• DATA SHOWN:
BEGIN

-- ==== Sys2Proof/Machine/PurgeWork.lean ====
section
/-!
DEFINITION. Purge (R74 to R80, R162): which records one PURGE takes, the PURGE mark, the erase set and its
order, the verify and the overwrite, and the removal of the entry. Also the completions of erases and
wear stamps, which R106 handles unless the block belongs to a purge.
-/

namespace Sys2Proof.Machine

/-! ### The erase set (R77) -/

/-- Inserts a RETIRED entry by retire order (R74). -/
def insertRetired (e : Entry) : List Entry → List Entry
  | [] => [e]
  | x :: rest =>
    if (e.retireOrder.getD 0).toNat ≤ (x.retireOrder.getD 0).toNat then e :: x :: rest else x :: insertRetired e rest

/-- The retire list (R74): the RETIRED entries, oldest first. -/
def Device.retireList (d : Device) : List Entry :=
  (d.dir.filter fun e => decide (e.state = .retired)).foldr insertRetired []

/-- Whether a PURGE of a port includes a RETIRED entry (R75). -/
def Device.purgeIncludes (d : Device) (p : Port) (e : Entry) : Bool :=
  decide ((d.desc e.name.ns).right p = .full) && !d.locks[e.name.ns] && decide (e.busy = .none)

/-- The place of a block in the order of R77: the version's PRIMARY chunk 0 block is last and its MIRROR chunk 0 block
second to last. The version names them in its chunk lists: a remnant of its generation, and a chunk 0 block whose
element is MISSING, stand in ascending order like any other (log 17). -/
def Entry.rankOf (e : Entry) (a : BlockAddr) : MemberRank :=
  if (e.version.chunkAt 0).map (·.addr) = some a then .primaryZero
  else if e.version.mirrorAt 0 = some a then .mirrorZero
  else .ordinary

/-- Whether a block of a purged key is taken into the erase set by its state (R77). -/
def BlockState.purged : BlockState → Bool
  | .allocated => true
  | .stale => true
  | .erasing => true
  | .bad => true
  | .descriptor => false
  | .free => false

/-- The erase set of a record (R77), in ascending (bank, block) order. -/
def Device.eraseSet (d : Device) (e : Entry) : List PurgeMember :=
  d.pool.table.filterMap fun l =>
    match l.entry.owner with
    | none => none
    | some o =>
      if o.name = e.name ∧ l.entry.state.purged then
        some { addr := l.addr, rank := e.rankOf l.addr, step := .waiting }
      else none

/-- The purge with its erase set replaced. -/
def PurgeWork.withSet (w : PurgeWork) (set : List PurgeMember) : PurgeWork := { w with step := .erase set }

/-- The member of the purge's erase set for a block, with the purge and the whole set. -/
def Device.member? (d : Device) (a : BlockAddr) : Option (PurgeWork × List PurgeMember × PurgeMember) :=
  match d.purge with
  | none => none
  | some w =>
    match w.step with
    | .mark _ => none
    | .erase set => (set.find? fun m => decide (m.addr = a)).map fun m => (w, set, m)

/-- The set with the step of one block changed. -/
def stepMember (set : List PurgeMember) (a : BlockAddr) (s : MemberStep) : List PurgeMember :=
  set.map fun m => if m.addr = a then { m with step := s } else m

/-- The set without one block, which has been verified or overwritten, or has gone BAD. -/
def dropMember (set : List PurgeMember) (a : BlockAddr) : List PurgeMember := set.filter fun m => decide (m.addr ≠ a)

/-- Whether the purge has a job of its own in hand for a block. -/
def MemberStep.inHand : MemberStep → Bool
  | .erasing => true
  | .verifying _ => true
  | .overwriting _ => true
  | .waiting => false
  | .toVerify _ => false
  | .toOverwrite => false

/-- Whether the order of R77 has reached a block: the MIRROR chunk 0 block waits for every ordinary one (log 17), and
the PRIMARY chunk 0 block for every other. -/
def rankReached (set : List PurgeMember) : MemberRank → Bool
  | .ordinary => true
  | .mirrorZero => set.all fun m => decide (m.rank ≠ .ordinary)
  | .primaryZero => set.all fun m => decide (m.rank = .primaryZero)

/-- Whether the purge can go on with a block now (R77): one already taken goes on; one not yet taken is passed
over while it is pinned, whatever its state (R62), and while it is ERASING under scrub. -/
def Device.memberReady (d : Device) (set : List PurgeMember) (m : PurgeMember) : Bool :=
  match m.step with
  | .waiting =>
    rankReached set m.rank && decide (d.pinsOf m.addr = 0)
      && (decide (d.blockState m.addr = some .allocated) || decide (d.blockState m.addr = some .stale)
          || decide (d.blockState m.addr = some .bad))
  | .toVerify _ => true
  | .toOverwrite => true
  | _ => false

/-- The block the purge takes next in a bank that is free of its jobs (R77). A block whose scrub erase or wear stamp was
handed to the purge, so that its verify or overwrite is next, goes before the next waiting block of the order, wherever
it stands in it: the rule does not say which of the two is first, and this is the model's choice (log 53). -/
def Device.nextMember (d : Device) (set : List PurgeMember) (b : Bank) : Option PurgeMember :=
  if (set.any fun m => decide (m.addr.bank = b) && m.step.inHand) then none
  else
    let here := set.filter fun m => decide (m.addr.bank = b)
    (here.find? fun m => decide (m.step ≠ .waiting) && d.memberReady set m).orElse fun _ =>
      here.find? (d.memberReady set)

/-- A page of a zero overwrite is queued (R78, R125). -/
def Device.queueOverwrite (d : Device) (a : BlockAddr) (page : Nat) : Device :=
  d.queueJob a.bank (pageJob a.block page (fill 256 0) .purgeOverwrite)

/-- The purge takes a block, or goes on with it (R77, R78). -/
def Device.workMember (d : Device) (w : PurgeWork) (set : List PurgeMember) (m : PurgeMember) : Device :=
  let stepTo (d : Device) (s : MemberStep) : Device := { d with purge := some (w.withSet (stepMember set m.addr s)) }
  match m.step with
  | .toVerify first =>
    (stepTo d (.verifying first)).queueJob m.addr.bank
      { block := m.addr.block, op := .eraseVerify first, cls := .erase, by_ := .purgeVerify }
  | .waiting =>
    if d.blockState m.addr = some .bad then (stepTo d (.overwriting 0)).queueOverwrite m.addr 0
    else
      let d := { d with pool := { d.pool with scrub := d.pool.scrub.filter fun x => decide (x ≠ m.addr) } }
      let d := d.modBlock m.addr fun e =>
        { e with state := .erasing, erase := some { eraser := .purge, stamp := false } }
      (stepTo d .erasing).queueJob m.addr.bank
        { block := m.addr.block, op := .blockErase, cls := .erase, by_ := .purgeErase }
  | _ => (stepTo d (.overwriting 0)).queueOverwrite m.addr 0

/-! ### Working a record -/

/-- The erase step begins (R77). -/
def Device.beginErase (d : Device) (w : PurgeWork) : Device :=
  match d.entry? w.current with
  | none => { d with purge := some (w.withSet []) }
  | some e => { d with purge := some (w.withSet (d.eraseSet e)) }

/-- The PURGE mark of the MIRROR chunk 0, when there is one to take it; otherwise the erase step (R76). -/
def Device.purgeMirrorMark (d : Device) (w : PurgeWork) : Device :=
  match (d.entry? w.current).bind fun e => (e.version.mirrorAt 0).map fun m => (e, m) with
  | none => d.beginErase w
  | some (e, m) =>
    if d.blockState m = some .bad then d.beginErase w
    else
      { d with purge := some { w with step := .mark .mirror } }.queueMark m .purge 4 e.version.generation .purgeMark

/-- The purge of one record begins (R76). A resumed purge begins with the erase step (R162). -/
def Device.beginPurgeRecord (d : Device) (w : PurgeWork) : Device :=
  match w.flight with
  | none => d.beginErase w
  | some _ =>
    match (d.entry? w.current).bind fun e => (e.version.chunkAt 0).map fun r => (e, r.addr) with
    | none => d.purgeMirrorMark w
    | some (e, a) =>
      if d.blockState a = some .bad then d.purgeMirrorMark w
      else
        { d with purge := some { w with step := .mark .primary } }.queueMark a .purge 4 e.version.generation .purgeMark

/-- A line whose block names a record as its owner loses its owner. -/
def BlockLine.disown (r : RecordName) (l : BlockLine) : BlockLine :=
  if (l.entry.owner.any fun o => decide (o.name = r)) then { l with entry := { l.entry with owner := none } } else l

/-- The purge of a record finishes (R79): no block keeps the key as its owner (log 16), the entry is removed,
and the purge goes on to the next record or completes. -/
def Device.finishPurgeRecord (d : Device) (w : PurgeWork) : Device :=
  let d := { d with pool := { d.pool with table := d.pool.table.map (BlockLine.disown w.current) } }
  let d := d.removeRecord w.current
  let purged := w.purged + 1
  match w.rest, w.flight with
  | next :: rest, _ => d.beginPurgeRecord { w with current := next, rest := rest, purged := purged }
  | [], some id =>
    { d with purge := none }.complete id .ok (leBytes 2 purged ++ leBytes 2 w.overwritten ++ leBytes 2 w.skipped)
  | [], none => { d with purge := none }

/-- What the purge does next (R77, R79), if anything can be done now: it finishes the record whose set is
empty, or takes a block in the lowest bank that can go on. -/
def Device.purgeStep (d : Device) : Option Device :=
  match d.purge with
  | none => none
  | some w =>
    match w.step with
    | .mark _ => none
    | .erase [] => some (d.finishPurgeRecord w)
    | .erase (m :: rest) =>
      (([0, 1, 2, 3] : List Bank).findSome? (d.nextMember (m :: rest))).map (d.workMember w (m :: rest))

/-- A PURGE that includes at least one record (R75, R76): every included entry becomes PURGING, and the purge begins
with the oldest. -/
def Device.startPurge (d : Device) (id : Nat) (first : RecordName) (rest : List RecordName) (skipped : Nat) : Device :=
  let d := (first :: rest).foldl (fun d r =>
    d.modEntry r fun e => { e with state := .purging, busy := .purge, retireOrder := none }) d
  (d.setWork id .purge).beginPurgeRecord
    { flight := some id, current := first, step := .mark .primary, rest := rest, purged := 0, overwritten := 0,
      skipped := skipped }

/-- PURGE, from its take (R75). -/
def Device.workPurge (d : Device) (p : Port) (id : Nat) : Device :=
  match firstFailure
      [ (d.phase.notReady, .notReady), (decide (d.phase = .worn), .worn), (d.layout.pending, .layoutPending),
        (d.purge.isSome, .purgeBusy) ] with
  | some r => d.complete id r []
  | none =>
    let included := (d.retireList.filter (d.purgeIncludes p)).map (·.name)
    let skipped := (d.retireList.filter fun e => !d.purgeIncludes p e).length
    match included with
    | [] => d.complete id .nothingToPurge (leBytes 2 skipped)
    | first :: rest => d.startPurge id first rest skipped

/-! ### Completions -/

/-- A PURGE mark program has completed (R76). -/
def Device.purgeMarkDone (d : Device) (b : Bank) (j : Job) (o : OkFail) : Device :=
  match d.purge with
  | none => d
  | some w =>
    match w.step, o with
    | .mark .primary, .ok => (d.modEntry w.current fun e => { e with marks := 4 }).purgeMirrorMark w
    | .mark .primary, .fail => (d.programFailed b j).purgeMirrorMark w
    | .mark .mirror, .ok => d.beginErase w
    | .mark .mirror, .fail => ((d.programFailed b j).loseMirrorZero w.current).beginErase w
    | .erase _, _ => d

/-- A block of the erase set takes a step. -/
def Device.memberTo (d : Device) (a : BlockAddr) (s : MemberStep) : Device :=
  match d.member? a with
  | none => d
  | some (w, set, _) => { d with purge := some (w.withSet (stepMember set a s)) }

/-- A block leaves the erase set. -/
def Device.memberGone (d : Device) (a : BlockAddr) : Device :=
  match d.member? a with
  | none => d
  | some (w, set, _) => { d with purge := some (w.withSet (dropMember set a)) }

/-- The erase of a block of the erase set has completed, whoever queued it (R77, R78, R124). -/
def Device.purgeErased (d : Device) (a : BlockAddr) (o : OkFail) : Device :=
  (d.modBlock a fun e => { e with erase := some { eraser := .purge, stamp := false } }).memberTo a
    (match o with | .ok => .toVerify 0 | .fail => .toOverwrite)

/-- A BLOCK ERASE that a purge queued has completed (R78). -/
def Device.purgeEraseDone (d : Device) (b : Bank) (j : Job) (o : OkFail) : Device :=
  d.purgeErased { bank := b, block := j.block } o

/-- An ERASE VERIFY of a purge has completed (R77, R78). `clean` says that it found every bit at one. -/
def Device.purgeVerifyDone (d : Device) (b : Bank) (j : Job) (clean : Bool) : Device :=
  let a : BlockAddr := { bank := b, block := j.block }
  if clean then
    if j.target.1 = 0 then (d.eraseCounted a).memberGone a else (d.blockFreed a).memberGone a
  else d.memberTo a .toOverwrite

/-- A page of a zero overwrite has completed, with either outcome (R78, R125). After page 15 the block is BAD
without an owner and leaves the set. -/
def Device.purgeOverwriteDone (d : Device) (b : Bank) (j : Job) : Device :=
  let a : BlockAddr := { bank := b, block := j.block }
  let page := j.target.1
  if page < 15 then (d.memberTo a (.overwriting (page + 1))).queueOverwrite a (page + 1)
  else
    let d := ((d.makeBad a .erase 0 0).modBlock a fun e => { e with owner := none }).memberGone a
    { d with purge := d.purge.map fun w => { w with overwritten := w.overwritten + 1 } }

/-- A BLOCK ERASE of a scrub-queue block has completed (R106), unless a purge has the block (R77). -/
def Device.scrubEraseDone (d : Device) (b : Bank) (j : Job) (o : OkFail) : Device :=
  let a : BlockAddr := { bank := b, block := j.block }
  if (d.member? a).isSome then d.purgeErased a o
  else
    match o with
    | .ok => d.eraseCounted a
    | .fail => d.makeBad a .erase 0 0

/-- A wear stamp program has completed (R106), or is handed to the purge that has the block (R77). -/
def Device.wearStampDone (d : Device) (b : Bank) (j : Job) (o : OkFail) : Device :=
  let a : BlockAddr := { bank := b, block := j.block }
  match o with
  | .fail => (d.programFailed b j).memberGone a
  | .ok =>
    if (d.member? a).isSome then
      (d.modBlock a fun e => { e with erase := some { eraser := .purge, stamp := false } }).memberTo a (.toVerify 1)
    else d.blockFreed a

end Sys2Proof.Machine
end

END

From the listing above, return the lines starting at the one with "state (R77). -/" and ending at the one with "whole set. -/", both kept, exactly as they appear and nothing more.

/-- Whether a block of a purged key is taken into the erase set by its state (R77). -/
def BlockState.purged : BlockState → Bool
  | .allocated => true
  | .stale => true
  | .erasing => true
  | .bad => true
  | .descriptor => false
  | .free => false

/-- The erase set of a record (R77), in ascending (bank, block) order. -/
def Device.eraseSet (d : Device) (e : Entry) : List PurgeMember :=
  d.pool.table.filterMap fun l =>
    match l.entry.owner with
    | none => none
    | some o =>
      if o.name = e.name ∧ l.entry.state.purged then
        some { addr := l.addr, rank := e.rankOf l.addr, step := .waiting }
      else none

/-- The purge with its erase set replaced. -/
def PurgeWork.withSet (w : PurgeWork) (set : List PurgeMember) : PurgeWork := { w with step := .erase set }

/-- The member of the purge's erase set for a block, with the purge and the whole set. -/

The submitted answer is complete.